[Opening PROVIDED RECORDS section]

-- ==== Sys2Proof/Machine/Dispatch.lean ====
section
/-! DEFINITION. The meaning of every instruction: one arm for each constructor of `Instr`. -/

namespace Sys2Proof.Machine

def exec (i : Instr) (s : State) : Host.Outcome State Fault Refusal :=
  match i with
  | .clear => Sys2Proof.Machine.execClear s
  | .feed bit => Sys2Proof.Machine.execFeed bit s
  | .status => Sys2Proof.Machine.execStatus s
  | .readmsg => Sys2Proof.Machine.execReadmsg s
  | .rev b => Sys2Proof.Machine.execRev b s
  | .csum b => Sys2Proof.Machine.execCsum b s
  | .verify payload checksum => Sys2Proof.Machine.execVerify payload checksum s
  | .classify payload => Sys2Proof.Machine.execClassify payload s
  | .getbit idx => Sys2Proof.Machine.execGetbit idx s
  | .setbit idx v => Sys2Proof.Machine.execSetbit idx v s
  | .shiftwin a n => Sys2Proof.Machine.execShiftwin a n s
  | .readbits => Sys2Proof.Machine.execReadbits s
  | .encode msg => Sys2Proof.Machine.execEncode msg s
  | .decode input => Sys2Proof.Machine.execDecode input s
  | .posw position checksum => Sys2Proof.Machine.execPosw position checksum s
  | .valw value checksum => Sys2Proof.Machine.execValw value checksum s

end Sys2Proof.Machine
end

[Closing PROVIDED RECORDS section]

**WORK TO BE COMPLETED**
Exactly as they appear, write out the lines from the one containing "namespace Sys2Proof.Machine" through the final line of the entries above, both included.

**TASK RESPONSE**
namespace Sys2Proof.Machine

def exec (i : Instr) (s : State) : Host.Outcome State Fault Refusal :=
  match i with
  | .clear => Sys2Proof.Machine.execClear s
  | .feed bit => Sys2Proof.Machine.execFeed bit s
  | .status => Sys2Proof.Machine.execStatus s
  | .readmsg => Sys2Proof.Machine.execReadmsg s
  | .rev b => Sys2Proof.Machine.execRev b s
  | .csum b => Sys2Proof.Machine.execCsum b s
  | .verify payload checksum => Sys2Proof.Machine.execVerify payload checksum s
  | .classify payload => Sys2Proof.Machine.execClassify payload s
  | .getbit idx => Sys2Proof.Machine.execGetbit idx s
  | .setbit idx v => Sys2Proof.Machine.execSetbit idx v s
  | .shiftwin a n => Sys2Proof.Machine.execShiftwin a n s
  | .readbits => Sys2Proof.Machine.execReadbits s
  | .encode msg => Sys2Proof.Machine.execEncode msg s
  | .decode input => Sys2Proof.Machine.execDecode input s
  | .posw position checksum => Sys2Proof.Machine.execPosw position checksum s
  | .valw value checksum => Sys2Proof.Machine.execValw value checksum s

end Sys2Proof.Machine
end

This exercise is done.